FANTIN-LATOUR Henri, Un atelier aux Batignolles, en 1870,
huile sur toile, 204 x 273,5 cm, Paris, musée d'Orsay
© Musée d’Orsay, Dist. RMN-Grand Palais / Patrice Schmidt
"De gauche à droite, Otto Schölderer, peintre allemand [...] ; Manet, le visage aigu, assis devant son chevalet ; Auguste Renoir, coiffé d'un chapeau ; Zacharie Astruc, sculpteur et journaliste ; Emile Zola [...]; Edmond Maître, [...] ; Frédéric Bazille, [...] ; enfin, Claude Monet."
L’accrochage de cette exposition garde aujourd’hui sa part de mystère. Seule la critique permet la formulation de quelques hypothèses. L’exposition se compose de six à huit salles, réparties sur deux niveaux. Les œuvres choisies semblent accrochées par ordre alphabétique au sein d’une scénographie aérée et soignée, sur un ou deux rangs seulement. Cette exposition est l’occasion pour le spectateur d’observer des ensembles importants d'œuvres d’un même artiste. La perception de la peinture est alors différente.
Accrochage "style Salon" en 1880
DANTAN Edouard, Un coin de Salon 1880,
en 1880, huile sur toile, 97,2 x 130,2 cm,
Collection particulière.
Si la médiatisation n’est pas très importante, on recense tout de même une cinquantaine d'articles sur l’exposition. De nombreuses critiques sont positives, comme celle de Chesneau, mais une bonne partie est choquée par les œuvres de certains artistes, notamment les esquisses de Renoir ou les "impressions" de Monet.
En effet, au fur et à mesure des comptes-rendus de l’exposition, le mot impression prend une importance accrue à cause du tableau de Claude Monet, Impression, soleil levant. L'œuvre est en réalité peu évoquée dans les comptes rendus critiques mais Leroy invente le terme "impressionniste" dans un article humoristique du Charivari. Le terme s’ancre alors dans le vocabulaire de l’époque. C’est certainement parce que le critique plus sérieux et reconnu Castagnary l’utilise que le terme s’implante notamment dans sa première définition caractérisant le groupe.
LEROY Louis, « L'Exposition des impressionnistes », LE CHARIVARI, 25 avril 1874, 5ème colonne, p. 3.
Toutefois, ce terme s'applique principalement à Monet et à ses œuvres mais il ne peut s'appliquer à tous les peintres notamment Degas qui ne peint ni rapidement, ni en extérieur. Tardivement, plusieurs critiques tels que Jules Clarétie évoquent ce malentendu naissant.

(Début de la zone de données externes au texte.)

-- ==== Sys2Proof/Machine/CmdPages.lean ====
section
/-!
DEFINITION. Commands of the register pages (chapter 2): writes by address, aliases, guarded registers, pending shadows, held writes,
ownership.
-/
namespace Sys2Proof.Machine

/-- REGISTER_WRITE (R84). -/
def execRegisterWrite (m : Master) (addr : BitVec 32) (v : Word) (s : State) : Host.Outcome State Fault Refusal :=
  s.act fun c => c.busWrite m addr.toNat v

/-- SET_ALIAS_WRITE (R60): the alias of the register at `addr`. -/
def execSetAliasWrite (m : Master) (addr : BitVec 32) (v : Word) (s : State) : Host.Outcome State Fault Refusal :=
  s.act fun c => c.busWrite m (addr.toNat + 0x1000) v

/-- CLR_ALIAS_WRITE (R60). -/
def execClrAliasWrite (m : Master) (addr : BitVec 32) (v : Word) (s : State) : Host.Outcome State Fault Refusal :=
  s.act fun c => c.busWrite m (addr.toNat + 0x2000) v

/-- TOG_ALIAS_WRITE (R60). -/
def execTogAliasWrite (m : Master) (addr : BitVec 32) (v : Word) (s : State) : Host.Outcome State Fault Refusal :=
  s.act fun c => c.busWrite m (addr.toNat + 0x3000) v

/-- GUARD_VALUE_WRITE (R63). -/
def execGuardValueWrite (m : Master) (addr : BitVec 32) (v : Word) (s : State) : Host.Outcome State Fault Refusal :=
  s.act fun c => c.busWrite m addr.toNat v

/-- GUARD_TWIN_WRITE (R63): `v` at the twin of the guarded register at `addr`. -/
def execGuardTwinWrite (m : Master) (addr : BitVec 32) (v : Word) (s : State) : Host.Outcome State Fault Refusal :=
  s.act fun c => c.busWrite m (addr.toNat + 0x800) v

/-- The window of page `b` ends; a request that waits for the held value write that is lost gets 0x32. -/
def Chip.windowEnds (s : Chip) (b : Nat) : Chip :=
  match s.loneOn b with
  | some w =>
    let i := ((s.held.filter (·.page == b)).takeWhile fun x => x != w).countP (·.asked)
    if w.asked then ((s.guardExpiry b).heldLost b i).settle else s.guardExpiry b
  | none => s.guardExpiry b

/-- GUARD_WINDOW_EXPIRY (R64). -/
def execGuardWindowExpiry (pg : PageSel) (s : State) : Host.Outcome State Fault Refusal :=
  s.act fun c => c.onA fun c => c.windowEnds (pageBase pg)

/-- CFS_DROP (R58). -/
def execCfsDrop (m : Master) (pg : PageSel) (s : State) : Host.Outcome State Fault Refusal :=
  s.act fun c => c.regWrite m (pageBase pg + 0x1C) 8#32

/-- HELD_WRITE_APPLY (R68, R87). -/
def execHeldWriteApply (pg : PageSel) (s : State) : Host.Outcome State Fault Refusal :=
  s.act fun c => c.onA fun c =>
    if c.on (hENA (gateOf (pageBase pg))) then c
    else
      let (sts, t) := c.heldApplied (pageBase pg)
      (t.resumeHeld (pageBase pg) sts).settle

/-- BLOCK_STOPPED (R58). -/
def execBlockStopped (pg : PageSel) (s : State) : Host.Outcome State Fault Refusal :=
  s.act fun c => c.onA fun c => c.blockStopped (pageBase pg)

/-- OWNERSHIP_WRITE (R82). -/
def execOwnershipWrite (m : Master) (pg : PageSel) (v : Word) (s : State) : Host.Outcome State Fault Refusal :=
  s.act fun c => c.regWrite m (pageBase pg + 0x20) v

end Sys2Proof.Machine
end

Cette Première exposition a finalement obtenu un succès d’estime mais elle est décevante d’un point de vue commercial. En effet, le public n’est pas venu en masse puisqu'il y a eu seulement 3500 visiteurs en quatre semaines (400 000 personnes visitent le Salon la même année). Ainsi, lors d’une assemblée générale du 17 décembre 1874, chaque membre se voit obligé de payer 184 francs pour payer les dettes et les membres décident de liquider la société. Les prochaines expositions, que l'on nomme alors impressionnistes, seront organisées selon d’autres système
Caricature de l'exposition de 1874 par CHAM, Le Charivari
"Révolution dans la peinture ! Et un début terrorisant."